From the first line to the last, restate the data word for word.

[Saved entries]
● ● ● ●

-- ==== Sys2Proof/Machine/Sha1.lean ====
section
/-! DEFINITION. `sha1_core`: the SHA-1 compression (spec/41_sha1.md R120 to R125). -/

namespace Sys2Proof

/-- The working variables `a..e` of SHA-1, and one line `al..el` or `ar..er` of RIPEMD-160 (spec/10_state.md R36). -/
structure Five where
  a : Word32
  b : Word32
  c : Word32
  d : Word32
  e : Word32
deriving DecidableEq, Repr

/-- `H[0..4]` as 32-bit words. -/
def Five.load (h : HWords) : Five :=
  ⟨h[0].setWidth 32, h[1].setWidth 32, h[2].setWidth 32, h[3].setWidth 32, h[4].setWidth 32⟩

/-- `H[0..4]` written, `H[5..7]` as they were (R27). -/
def Five.store (v : Five) (h : HWords) : HWords :=
  #v[v.a.setWidth 64, v.b.setWidth 64, v.c.setWidth 64, v.d.setWidth 64, v.e.setWidth 64, h[5], h[6], h[7]]

/-- The round constant `K(t)` (R121). -/
def sha1K (t : Nat) : Word32 :=
  if t < 20 then 0x5a827999 else if t < 40 then 0x6ed9eba1 else if t < 60 then 0x8f1bbcdc else 0xca62c1d6

/-- The round function `f(t, b, c, d)` (R122). -/
def sha1F (t : Nat) (b c d : Word32) : Word32 :=
  if t < 20 then (b &&& c) ||| (~~~b &&& d)
  else if t < 40 then b ^^^ c ^^^ d
  else if t < 60 then (b &&& c) ||| (b &&& d) ||| (c &&& d)
  else b ^^^ c ^^^ d

/-- The next word of the schedule, `W[t]` with `t` the number of words there are (R123). -/
def sha1NextWord (ws : List Word32) : Word32 :=
  let t := ws.length
  rotl 1 (ws.getD (t - 3) 0 ^^^ ws.getD (t - 8) 0 ^^^ ws.getD (t - 14) 0 ^^^ ws.getD (t - 16) 0)

/-- `n` more words of the schedule. -/
def sha1Extend : Nat → List Word32 → List Word32
  | 0, ws => ws
  | n + 1, ws => sha1Extend n (ws ++ [sha1NextWord ws])

/-- The message schedule `W[0..79]` of a block (R123). -/
def sha1Schedule (blk : Bytes) : List Word32 := sha1Extend 64 ((List.range 16).map (beWord 32 blk))

/-- Round `t` with its schedule word (R124, as the simultaneous assignment of R125). -/
def sha1Round (t : Nat) (w : Word32) (v : Five) : Five where
  a := rotl 5 v.a + sha1F t v.b v.c v.d + v.e + sha1K t + w
  b := v.a
  c := rotl 30 v.b
  d := v.c
  e := v.d

/-- The rounds from `t` on, one for each schedule word. -/
def sha1Rounds : Nat → List Word32 → Five → Five
  | _, [], v => v
  | t, w :: ws, v => sha1Rounds (t + 1) ws (sha1Round t w v)

/-- `Compress_SHA1(H, blk)` (R124). -/
def compressSha1 (h : Five) (blk : Bytes) : Five :=
  let v := sha1Rounds 0 (sha1Schedule blk) h
  ⟨h.a + v.a, h.b + v.b, h.c + v.c, h.d + v.d, h.e + v.e⟩

end Sys2Proof
end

● ● ● ●

Result of this task:
-- ==== Sys2Proof/Machine/Sha1.lean ====
section
/-! DEFINITION. `sha1_core`: the SHA-1 compression (spec/41_sha1.md R120 to R125). -/

namespace Sys2Proof

/-- The working variables `a..e` of SHA-1, and one line `al..el` or `ar..er` of RIPEMD-160 (spec/10_state.md R36). -/
structure Five where
  a : Word32
  b : Word32
  c : Word32
  d : Word32
  e : Word32
deriving DecidableEq, Repr

/-- `H[0..4]` as 32-bit words. -/
def Five.load (h : HWords) : Five :=
  ⟨h[0].setWidth 32, h[1].setWidth 32, h[2].setWidth 32, h[3].setWidth 32, h[4].setWidth 32⟩

/-- `H[0..4]` written, `H[5..7]` as they were (R27). -/
def Five.store (v : Five) (h : HWords) : HWords :=
  #v[v.a.setWidth 64, v.b.setWidth 64, v.c.setWidth 64, v.d.setWidth 64, v.e.setWidth 64, h[5], h[6], h[7]]

/-- The round constant `K(t)` (R121). -/
def sha1K (t : Nat) : Word32 :=
  if t < 20 then 0x5a827999 else if t < 40 then 0x6ed9eba1 else if t < 60 then 0x8f1bbcdc else 0xca62c1d6

/-- The round function `f(t, b, c, d)` (R122). -/
def sha1F (t : Nat) (b c d : Word32) : Word32 :=
  if t < 20 then (b &&& c) ||| (~~~b &&& d)
  else if t < 40 then b ^^^ c ^^^ d
  else if t < 60 then (b &&& c) ||| (b &&& d) ||| (c &&& d)
  else b ^^^ c ^^^ d

/-- The next word of the schedule, `W[t]` with `t` the number of words there are (R123). -/
def sha1NextWord (ws : List Word32) : Word32 :=
  let t := ws.length
  rotl 1 (ws.getD (t - 3) 0 ^^^ ws.getD (t - 8) 0 ^^^ ws.getD (t - 14) 0 ^^^ ws.getD (t - 16) 0)

/-- `n` more words of the schedule. -/
def sha1Extend : Nat → List Word32 → List Word32
  | 0, ws => ws
  | n + 1, ws => sha1Extend n (ws ++ [sha1NextWord ws])

/-- The message schedule `W[0..79]` of a block (R123). -/
def sha1Schedule (blk : Bytes) : List Word32 := sha1Extend 64 ((List.range 16).map (beWord 32 blk))

/-- Round `t` with its schedule word (R124, as the simultaneous assignment of R125). -/
def sha1Round (t : Nat) (w : Word32) (v : Five) : Five where
  a := rotl 5 v.a + sha1F t v.b v.c v.d + v.e + sha1K t + w
  b := v.a
  c := rotl 30 v.b
  d := v.c
  e := v.d

/-- The rounds from `t` on, one for each schedule word. -/
def sha1Rounds : Nat → List Word32 → Five → Five
  | _, [], v => v
  | t, w :: ws, v => sha1Rounds (t + 1) ws (sha1Round t w v)

/-- `Compress_SHA1(H, blk)` (R124). -/
def compressSha1 (h : Five) (blk : Bytes) : Five :=
  let v := sha1Rounds 0 (sha1Schedule blk) h
  ⟨h.a + v.a, h.b + v.b, h.c + v.c, h.d + v.d, h.e + v.e⟩

end Sys2Proof
end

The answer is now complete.